**YOUR ASSIGNMENT**: Of the entries below, restate word for word only the section that runs from the line with "(00_scope.md R17). -/" to the line with "s.pcnt.toNat > 1", counting both ends.

**Dataset entries**:

:::::

/-- Words of 95_test_vectors.md B4 (V50 to V54, V56), and the word of `SYM 3, 0` by 30_encoding.md R73 (it is not in B4), decode to
what they stand for. How a row's bits are numbered, in whole bytes, is the model's choice (log 12). -/
def Obligations.WordsOfTheSpecDecodeAsItSays : Prop :=
  decodeTableWord 16 0x0115 = some (.tx 0x01#8 0x15#8) ∧ decodeTableWord 16 0x1F7F = some (.tx 31#8 127#8)
    ∧ decodeTableWord 16 0x0195 = some (.txWide 0x01#8 0x95#8)
    ∧ decodeTableWord 16 0x2015 = some (.txWide 0x20#8 0x15#8)
    ∧ decodeTableWord 24 0x18258 = some .symStart ∧ decodeTableWord 24 0x0C258 = some .symOne
    ∧ decodeTableWord 24 0x06258 = some .symZero ∧ decodeTableWord 24 0x00C00 = some (.sym 3#7 0#10)
    ∧ decodeTableWord 8 0 = some .phIdle ∧ decodeTableWord 8 1 = some .phHigh ∧ decodeTableWord 8 2 = some .phLow
    ∧ decodeTableWord 8 3 = some .phSpace ∧ decodeTableWord 8 4 = some .phGap ∧ decodeTableWord 8 5 = none

/-! ## The frame as data -/

/-- 42_frame.md R150: `1 + W_CMD + W_DEV` symbols, 13 in `SIRC12`, each with a burst and a space in a valid profile. -/
def Obligations.EveryFrameHasThirteenSymbols : Prop :=
  ∀ (p : Profile) (d c : Byte), (frameSyms p d c).length = 1 + p.wCmd.toNat + p.wDev.toNat
    ∧ (frameSyms sirc12 d c).length = 13
    ∧ (p.valid = true → ∀ y ∈ frameSyms p d c, y.burst ≠ 0#7 ∧ y.space ≠ 0#10)

/-- 42_frame.md R148 against R147: `pulses` gives the burst length of every slot of the frame, and every space is `T_SPACE`. -/
def Obligations.PulsesAgreeWithTheFrameAsAList : Prop :=
  ∀ (p : Profile) (d c : Byte) (s : BitVec 4), s.toNat ≤ p.wCmd.toNat + p.wDev.toNat →
    (frameSyms p d c)[s.toNat]? = some ⟨pulses p s c d, p.tSpace⟩

/-- 42_frame.md R149: a frame depends only on the bits within the field widths, the low 5 and the low 7 in `SIRC12`: as a list, as a
waveform and as an operation. -/
def Obligations.FrameTruncatesItsOperands : Prop :=
  ∀ (p : Profile) (d c d' c' : Byte),
    d.toNat % 2 ^ p.wDev.toNat = d'.toNat % 2 ^ p.wDev.toNat →
    c.toNat % 2 ^ p.wCmd.toNat = c'.toNat % 2 ^ p.wCmd.toNat →
    frameSyms p d c = frameSyms p d' c' ∧ waveFrame p d c = waveFrame p d' c'
    ∧ (∀ s : State, s.cfg.profile = p → exec (.frame d c) s = exec (.frame d' c') s)
    ∧ frameSyms sirc12 d c = frameSyms sirc12 (d &&& 0x1F#8) (c &&& 0x7F#8)
    ∧ waveFrame sirc12 d c = waveFrame sirc12 (d &&& 0x1F#8) (c &&& 0x7F#8)
    ∧ ∀ s : State, s.cfg.profile = sirc12 →
      exec (.frame d c) s = exec (.frame (d &&& 0x1F#8) (c &&& 0x7F#8)) s

/-- 42_frame.md R147, R146: the two definitions of `wave(FRAME d, c)` agree. -/
def Obligations.FrameWaveformIsThatOfItsSymbols : Prop :=
  ∀ (p : Profile) (d c : Byte), waveFrame p d c = waveSyms p (frameSyms p d c)

/-- 42_frame.md R152 for `SIRC12`: duration, high ticks, carrier cycles, segments before and after `norm`. -/
def Obligations.FrameDurationAndCounts : Prop :=
  ∀ d c : Byte,
    dur (waveFrame sirc12 d c) = 17400 + 600 * ones sirc12 d c
    ∧ dur (waveFrame sirc12 d c) = tFrame sirc12 (ones sirc12 d c)
    ∧ ticksAt .high (waveFrame sirc12 d c) = 4608 + 288 * ones sirc12 d c
    ∧ highSegments (waveFrame sirc12 d c) = 384 + 24 * ones sirc12 d c
    ∧ (waveFrame sirc12 d c).length = 2 * (384 + 24 * ones sirc12 d c) + 13
    ∧ (normWave (waveFrame sirc12 d c)).length = 2 * (384 + 24 * ones sirc12 d c)
    ∧ ones sirc12 d c ≤ 12

/-- 30_encoding.md R77: different legal pairs have different frames, in the burst length of some slot. -/
def Obligations.LegalPairsHaveDifferentFrames : Prop :=
  ∀ (p : Profile) (d c d' c' : Byte), p.valid = true →
    d.toNat < 2 ^ p.wDev.toNat → c.toNat < 2 ^ p.wCmd.toNat →
    d'.toNat < 2 ^ p.wDev.toNat → c'.toNat < 2 ^ p.wCmd.toNat →
    frameSyms p d c = frameSyms p d' c' → d = d' ∧ c = c'

/-- 20_memory.md R51, R52, 30_encoding.md R77: after the start symbol the frame sends the bits of `W12` from bit 0 upward
(fields of 7 and 5 bits). -/
def Obligations.FrameSendsTheBitsOfTheWireWord : Prop :=
  ∀ (p : Profile) (d c : Byte) (i : Nat), p.wCmd = 7#4 → p.wDev = 5#4 → i < 12 →
    (frameSyms p d c)[i + 1]? = some ⟨if (w12 d c).getLsbD i then p.nOne else p.nZero, p.tSpace⟩
    ∧ (w12 d c).toNat = (d &&& 0x1F#8).toNat * 128 + (c &&& 0x7F#8).toNat

/-- 43_transmit.md R183 for `SIRC12`, in ticks from the first tick of the frame: cycle `j` of symbol `s` is high for 12 ticks and
low for 13, and the space of 600 ticks follows the last cycle. -/
def Obligations.SymbolsStandAtTheirOffsets : Prop :=
  ∀ (d c : Byte) (s : Nat) (y : Symbol), (frameSyms sirc12 d c)[s]? = some y →
    (∀ j x, j < y.burst.toNat → x < 25 →
      levelAt (waveFrame sirc12 d c) (symbolOffset sirc12 d c s + 25 * j + x)
        = some (if x < 12 then .high else .low))
    ∧ (∀ x, x < 600 →
      levelAt (waveFrame sirc12 d c) (symbolOffset sirc12 d c s + 25 * y.burst.toNat + x) = some .low)

/-- 42_frame.md R155: the reference decoder recovers the pair from the waveform on the wire, for all 8-bit operands. -/
def Obligations.ReceiverRecoversThePair : Prop :=
  ∀ d c : Byte, receive sirc12 (normWave (waveFrame sirc12 d c)) = some ((d &&& 0x1F#8).toNat, (c &&& 0x7F#8).toNat)

/-- 00_scope.md R17: `norm` is in normal form and is the same signal: the level in every tick is unchanged. -/
def Obligations.NormIsTheSameSignal : Prop :=
  ∀ w : Waveform, isNormal (normWave w) = true ∧ dur (normWave w) = dur w ∧ ∀ t, levelAt (normWave w) t = levelAt w t

/-- The record of the pin (log 2) is `norm` of what was put on the pin, newest first (00_scope.md R17). -/
def Obligations.RecordIsTheNormOfTheWaveform : Prop :=
  ∀ v w : Waveform, pushWave w (normWave v).reverse = (normWave (v ++ w)).reverse

/-! ## Time: the tick-level machine against the waveforms -/

/-- 40_carrier.md R110, R111, 10_state.md R30: `HIGH` and `LOW` last exactly as many ticks as `TCNT` was loaded with. -/
def Obligations.CarrierPhasesLastTheirTicks : Prop :=
  ∀ (s : State) (n : Nat), s.tcnt = n → 1 ≤ n → s.NoResetFor n →
    (s.phase = .high → run n s = .next { s with
      phase := .low, pin := .low, tcnt := s.cfg.profile.tLow.toNat, script := s.script.drop n
      pinLog := pushLevel s.pin n s.pinLog })
    ∧ (s.phase = .low → s.pcnt.toNat > 1 → run n s = .next { s with
      phase := .high, pin := .high, tcnt := s.cfg.profile.tHigh.toNat, pcnt := s.pcnt - 1#7
      script := s.script.drop n, pinLog := pushLevel s.pin n s.pinLog })
    ∧ (s.phase = .low → s.pcnt.toNat ≤ 1 → run n s = .next { s with
      phase := .space, pin := .low, tcnt := s.cfg.profile.tSpace.toNat, pcnt := 0#7
      script := s.script.drop n, pinLog := pushLevel s.pin n s.pinLog })

/-- 43_transmit.md R176, 10_state.md R30: `GAP` lasts exactly as many ticks as `TCNT` was loaded with. -/
def Obligations.GapLastsItsTicks : Prop :=
  ∀ (s : State) (n : Nat), s.tcnt = n → 1 ≤ n → s.phase = .gap → s.NoResetFor n →
    run n s = .next { s with
      phase := .idle, tcnt := 0, script := s.script.drop n, pinLog := pushLevel s.pin n s.pinLog }

/-- 40_carrier.md R106, 43 R182: from the first tick of a burst of `n` cycles, `25 n` ticks put `wave(BURST n)` on the pin and lead
to the first tick of the space. -/
def Obligations.BurstLastsTwentyFiveTicksACycle : Prop :=
  ∀ (s : State) (n : BitVec 7), s.cfg.profile = sirc12 → s.phase = .high → s.pin = .high → s.tcnt = 12 → s.pcnt = n →
    1 ≤ n.toNat → s.NoResetFor (25 * n.toNat) →
    run (25 * n.toNat) s = .next { s with
      phase := .space, pin := .low, tcnt := 600, pcnt := 0#7, script := s.script.drop (25 * n.toNat)
      pinLog := pushWave (waveBurst sirc12 n) s.pinLog }

/-- 43_transmit.md R182, R172, R174: a request accepted in this tick (a legal one, or any under `TRUNCATE`), with no reset until the
gap is over, sends `wave(FRAME d, c) ++ [(0, GAP_US)]` from the next tick on, with no tick between, in `T_FRAME(k) + GAP_US` ticks,
and the block is in `IDLE` again. -/
def Obligations.AcceptedRequestSendsItsFrame : Prop :=
  ∀ (s : State) (p : Ports) (rest : List HostAction), s.cfg.profile = sirc12 → s.phase = .idle →
    s.script = .ports p :: rest → p.rst = false → p.reqValid = true →
    (s.cfg.rangePolicy = .truncate ∨ (p.reqDevice.toNat ≤ 31 ∧ p.reqCommand.toNat ≤ 127)) →
    let n := 17400 + 600 * ones sirc12 p.reqDevice p.reqCommand + s.cfg.gapUs
    (∀ a ∈ rest.take n, a.leavesResetLow = true) →
    run (1 + n) s = .next
      { phase := .idle, sym := 12#4, pcnt := 0#7, tcnt := 0, cmd := p.reqCommand, dev := p.reqDevice, err := false
        pin := .low, cfg := s.cfg, script := rest.drop n
        pinLog := pushWave (⟨s.pin, 1⟩ :: (waveFrame sirc12 p.reqDevice p.reqCommand ++ [⟨.low, s.cfg.gapUs⟩]))
          s.pinLog }

/-- 43_transmit.md R178: after a request accepted in this tick (a legal one, or any under `TRUNCATE`) `ready` is 0 for exactly
`T_FRAME(k) + GAP_US` ticks. -/
def Obligations.ReadyIsLowForTheFrameAndTheGap : Prop :=
  ∀ (s : State) (p : Ports) (rest : List HostAction), s.cfg.profile = sirc12 → s.phase = .idle →
    s.script = .ports p :: rest → p.rst = false → p.reqValid = true →
    (s.cfg.rangePolicy = .truncate ∨ (p.reqDevice.toNat ≤ 31 ∧ p.reqCommand.toNat ≤ 127)) →
    let n := 17400 + 600 * ones sirc12 p.reqDevice p.reqCommand + s.cfg.gapUs
    (∀ a ∈ rest.take n, a.leavesResetLow = true) →
    (∀ j, 1 ≤ j → j ≤ n → ∃ t, run j s = .next t ∧ t.ready = false)
    ∧ ∃ t, run (1 + n) s = .next t ∧ t.ready = true
end

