-- ==== Sys2Proof/Tests/Slice0.lean ====
section
/-!
SUPPORT. The model's own tests. Expected results come from spec/95_test_vectors.md (`V..`, `P..`) or are worked out by hand from
the rule named; "witness" theorems show that a statement's hypotheses can be met, at boundary values.
-/

namespace Sys2Proof.Tests

open Sys2Proof Sys2Proof.Machine

/-! ## Helpers -/

/-- `SIRC12` with this `GAP_US` and policy. -/
def cfg (gap : Nat) (policy : RangePolicy) : Config := ⟨sirc12, gap, policy, 1, by decide, by decide⟩

/-- `S_reset` with a configuration whose `GAP_US` is a number. -/
def idle (c : Config) : State := { State.reset with cfg := c }

/-- The usual configuration of the vectors: `G` = 1000, `REJECT`. -/
def r1000 : Config := cfg 1000 .reject

/-- A state of V40's table: the frame of (1, 0x15) in progress. -/
def busy (ph : Phase) (sym : BitVec 4) (pcnt : BitVec 7) (tcnt : Nat) (pin : Level) : State :=
  { idle r1000 with phase := ph, sym := sym, pcnt := pcnt, tcnt := tcnt, pin := pin, cmd := 0x15#8, dev := 0x01#8 }

/-- The host does this next. -/
def doing (a : HostAction) (s : State) : State := { s with script := a :: s.script }

/-- The host presents a request. -/
def asking (d c : Byte) (s : State) : State := doing (.ports (Ports.request d c)) s

/-- The eight registers in the order of V40's table. -/
structure Regs where
  phase : Phase
  sym : Nat
  pcnt : Nat
  tcnt : Nat
  cmd : Nat
  dev : Nat
  err : Bool
  pin : Level
deriving DecidableEq, Repr

/-- The registers of a state. -/
def regs (s : State) : Regs :=
  ⟨s.phase, s.sym.toNat, s.pcnt.toNat, s.tcnt, s.cmd.toNat, s.dev.toNat, s.err, s.pin⟩

/-- What an outcome shows of its next state. -/
def seen {α : Type} (f : State → α) : Host.Outcome State Fault Refusal → Option α
  | .next s => some (f s)
  | .fault _ => none
  | .refused _ => none

/-! ## Well-formedness refuses each ill-formed term -/

theorem test_wf_tx_wide_command : (Instr.tx 0x01#8 0x80#8).wellFormed = false := by decide
theorem test_wf_tx_wide_device : (Instr.tx 0x20#8 0x15#8).wellFormed = false := by decide
theorem test_wf_txWide_legal : (Instr.txWide 31#8 127#8).wellFormed = false := by decide
theorem test_wf_sym_named : (Instr.sym 96#7 600#10).wellFormed = false
    ∧ (Instr.sym 48#7 600#10).wellFormed = false ∧ (Instr.sym 24#7 600#10).wellFormed = false := by decide
theorem test_wf_frame_wide : (Instr.frame 0x20#8 0#8).wellFormed = false ∧ (Instr.frame 0#8 0x80#8).wellFormed = false := by
  decide
theorem test_wf_accepts : (Instr.tx 31#8 127#8).wellFormed = true ∧ (Instr.txWide 32#8 127#8).wellFormed = true
    ∧ (Instr.sym 96#7 599#10).wellFormed = true ∧ (Instr.frame 31#8 127#8).wellFormed = true := by decide

/-! ## Decoding: words written out bit by bit from 30_encoding.md (V50 to V56) -/

/-- `REQ16`: device in bits 15 to 8, command in bits 7 to 0 (R71); V50, V51. -/
theorem test_decode_tx : decodeTableWord 16 0b00000001_00010101 = some (.tx 1#8 21#8)
    ∧ decodeTableWord 16 0b00011111_01111111 = some (.tx 31#8 127#8)
    ∧ decodeTableWord 16 0 = some (.tx 0#8 0#8) := by decide
/-- One of bits 15, 14, 13, 7 set (R81); V52. -/
theorem test_decode_txWide : decodeTableWord 16 0b00000001_10010101 = some (.txWide 1#8 149#8)
    ∧ decodeTableWord 16 0b00100000_00010101 = some (.txWide 32#8 21#8)
    ∧ decodeTableWord 16 0b01000000_00000000 = some (.txWide 64#8 0#8)
    ∧ decodeTableWord 16 0b10000000_00000000 = some (.txWide 128#8 0#8)
    ∧ decodeTableWord 16 0xFFFF = some (.txWide 255#8 255#8) := by decide
/-- `SYM17`: burst in bits 16 to 10, space in bits 9 to 0 (R73); V54. -/
theorem test_decode_named_symbols : decodeTableWord 24 0b1100000_1001011000 = some .symStart
    ∧ decodeTableWord 24 0b0110000_1001011000 = some .symOne
    ∧ decodeTableWord 24 0b0011000_1001011000 = some .symZero := by decide
theorem test_decode_sym : decodeTableWord 24 0b0000011_0000000000 = some (.sym 3#7 0#10)
    ∧ decodeTableWord 24 0b1111111_1111111110 = some (.sym 127#7 1022#10)
    ∧ decodeTableWord 24 0b1100000_1001011001 = some (.sym 96#7 601#10) := by decide
/-- `PHASE3` (R75, R83); V56. -/
theorem test_decode_phase : decodeTableWord 8 0b000 = some .phIdle ∧ decodeTableWord 8 0b001 = some .phHigh
    ∧ decodeTableWord 8 0b010 = some .phLow ∧ decodeTableWord 8 0b011 = some .phSpace
    ∧ decodeTableWord 8 0b100 = some .phGap := by decide
theorem test_decode_phase_reserved : decode (.phase3 0b101#3) = .error (.reservedPhase 0b101#3)
    ∧ decode (.phase3 0b110#3) = .error (.reservedPhase 0b110#3)
    ∧ decode (.phase3 0b111#3) = .error (.reservedPhase 0b111#3) := ⟨rfl, rfl, rfl⟩
/-- Bits above a format's width (log 12). -/
theorem test_tableWord_out_of_width : decodeTableWord 8 8 = none ∧ decodeTableWord 24 0x20000 = none
    ∧ decodeTableWord 16 0x10000 = none ∧ decodeTableWord 32 0 = none := by decide
/-- `WIRE13`, slots in time order (R76): A1's pair, bits 1010100 then 10000. -/
def wire0115 : List (BitVec 17) :=
  [0x18258#17, 0x0C258#17, 0x06258#17, 0x0C258#17, 0x06258#17, 0x0C258#17, 0x06258#17, 0x06258#17,
    0x0C258#17, 0x06258#17, 0x06258#17, 0x06258#17, 0x06258#17]
theorem test_decode_frame : decode (.wire13 wire0115) = .ok (.frame 1#8 0x15#8) := rfl
theorem test_encode_frame : encode (.frame 1#8 0x15#8) = .wire13 wire0115 := rfl
theorem test_decode_frame_rejects : decode (.wire13 []) = .error (.slotCount 0)
    ∧ decode (.wire13 wire0115.tail) = .error (.slotCount 12)
    ∧ decode (.wire13 (0x0C258#17 :: wire0115.tail)) = .error .slotZeroNotStart
    ∧ decode (.wire13 (wire0115.take 12 ++ [0x18258#17])) = .error .slotNotData := ⟨rfl, rfl, rfl, rfl⟩
/-- The rows without bits (R80) are decoded from their written form, and no other row is. -/
theorem test_decode_written : decode (.written (.pinw .high)) = .ok (.pinw .high)
    ∧ decode (.written (.dly 600)) = .ok (.dly 600) ∧ decode (.written (.dlyms 25)) = .ok (.dlyms 25)
    ∧ decode (.written .pulse) = .ok .pulse ∧ decode (.written (.burst 24#7)) = .ok (.burst 24#7)
    ∧ decode (.written .space) = .ok .space ∧ decode (.written (.bit true)) = .ok (.bit true)
    ∧ decode (.written .start) = .ok .start ∧ decode (.written (.cmdBits 0x15#8)) = .ok (.cmdBits 0x15#8)
    ∧ decode (.written (.devBits 1#8)) = .ok (.devBits 1#8) ∧ decode (.written .gap) = .ok .gap
    ∧ decode .rst = .ok .reset
    ∧ decode (.written (.tx 0#8 0#8)) = .error .notOfMacroFormat := by
  exact ⟨rfl, rfl, rfl, rfl, rfl, rfl, rfl, rfl, rfl, rfl, rfl, rfl, rfl⟩
/-- V55. -/
theorem test_w12 : w12 1#8 0x15#8 = 0x095#12 ∧ w12 31#8 127#8 = 0xFFF#12 ∧ w12 0x1A#8 0x2E#8 = 0xD2E#12 := by decide

/-! ## One step at a time (V40 to V47) -/

/-- V40, from tick 0 to tick 1. -/
theorem test_tx_accepted :
    seen regs (step (asking 0x01#8 0x15#8 (idle r1000))) = some ⟨.high, 0, 96, 12, 0x15, 0x01, false, .high⟩ := by decide
/-- V43: a request in tick 100 changes nothing. -/
theorem test_tx_busy :
    seen regs (step (asking 31#8 127#8 (busy .low 0 93#7 1 .low))) = some ⟨.high, 0, 92, 12, 0x15, 0x01, false, .high⟩ := by
  decide
/-- V41, V47: refused, and the single `ERR`. -/
theorem test_txWide_refused :
    seen regs (step (asking 0x01#8 0x95#8 (idle r1000))) = some ⟨.idle, 0, 0, 0, 0, 0, true, .low⟩
    ∧ seen regs (step (asking 32#8 128#8 (idle r1000))) = some ⟨.idle, 0, 0, 0, 0, 0, true, .low⟩ := by decide
/-- V42: `TRUNCATE`. -/
theorem test_txWide_truncated :
    seen regs (step (asking 0x01#8 0x95#8 (idle (cfg 1000 .truncate))))
      = some ⟨.high, 0, 96, 12, 0x95, 0x01, false, .high⟩ := by decide
/-- V46: reset wins over a request. -/
theorem test_reset_and_request :
    seen regs (step (doing (.ports ⟨true, true, 0x15#8, 0x01#8⟩) (idle r1000))) = some ⟨.idle, 0, 0, 0, 0, 0, false, .low⟩ := by
  decide
/-- V44: reset in the middle of a high part; the pin was high to the end of the tick (R233). -/
theorem test_reset_in_frame :
    seen regs (step (doing (.ports Ports.reset) (busy .high 1 48#7 8 .high))) = some ⟨.idle, 0, 0, 0, 0, 0, false, .low⟩
    ∧ seen State.pinLog (step (doing (.ports Ports.reset) (busy .high 1 48#7 8 .high))) = some [⟨.high, 1⟩] := by decide
/-- R177. -/
theorem test_phIdle : seen regs (step (idle r1000)) = some ⟨.idle, 0, 0, 0, 0, 0, false, .low⟩
    ∧ seen State.pinLog (step (idle r1000)) = some [⟨.low, 1⟩] := by decide
/-- V40, ticks 1 to 2 and 12 to 13. -/
theorem test_phHigh :
    seen regs (step (busy .high 0 96#7 12 .high)) = some ⟨.high, 0, 96, 11, 0x15, 1, false, .high⟩
    ∧ seen regs (step (busy .high 0 96#7 1 .high)) = some ⟨.low, 0, 96, 13, 0x15, 1, false, .low⟩ := by decide
/-- V40, ticks 25 to 26. -/
theorem test_phLow_next_cycle :
    seen regs (step (busy .low 0 96#7 1 .low)) = some ⟨.high, 0, 95, 12, 0x15, 1, false, .high⟩ := by decide
/-- V40, ticks 2400 to 2401. -/
theorem test_phLow_end_of_burst :
    seen regs (step (busy .low 0 1#7 1 .low)) = some ⟨.space, 0, 0, 600, 0x15, 1, false, .low⟩ := by decide
/-- V40, ticks 3000 to 3001 and 4800 to 4801. -/
theorem test_phSpace_next_symbol :
    seen regs (step (busy .space 0 0#7 1 .low)) = some ⟨.high, 1, 48, 12, 0x15, 1, false, .high⟩
    ∧ seen regs (step (busy .space 1 0#7 1 .low)) = some ⟨.high, 2, 24, 12, 0x15, 1, false, .high⟩ := by decide
/-- V40, ticks 19800 to 19801, with `G` = 1000 and `G` = 0. -/
theorem test_phSpace_end_of_frame :
    seen regs (step (busy .space 12 0#7 1 .low)) = some ⟨.gap, 12, 0, 1000, 0x15, 1, false, .low⟩
    ∧ seen regs (step { busy .space 12 0#7 1 .low with cfg := cfg 0 .reject })
      = some ⟨.idle, 12, 0, 0, 0x15, 1, false, .low⟩ := by decide
/-- V40, ticks 20800 to 20801. -/
theorem test_phGap :
    seen regs (step (busy .gap 12 0#7 1000 .low)) = some ⟨.gap, 12, 0, 999, 0x15, 1, false, .low⟩
    ∧ seen regs (step (busy .gap 12 0#7 1 .low)) = some ⟨.idle, 12, 0, 0, 0x15, 1, false, .low⟩ := by decide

:::::

**RESULT OF THE TASK**:
/-- The record of the pin (log 2) is `norm` of what was put on the pin, newest first (00_scope.md R17). -/
def Obligations.RecordIsTheNormOfTheWaveform : Prop :=
  ∀ v w : Waveform, pushWave w (normWave v).reverse = (normWave (v ++ w)).reverse

/-! ## Time: the tick-level machine against the waveforms -/

/-- 40_carrier.md R110, R111, 10_state.md R30: `HIGH` and `LOW` last exactly as many ticks as `TCNT` was loaded with. -/
def Obligations.CarrierPhasesLastTheirTicks : Prop :=
  ∀ (s : State) (n : Nat), s.tcnt = n → 1 ≤ n → s.NoResetFor n →
    (s.phase = .high → run n s = .next { s with
      phase := .low, pin := .low, tcnt := s.cfg.profile.tLow.toNat, script := s.script.drop n
      pinLog := pushLevel s.pin n s.pinLog })
    ∧ (s.phase = .low → s.pcnt.toNat > 1 → run n s = .next { s with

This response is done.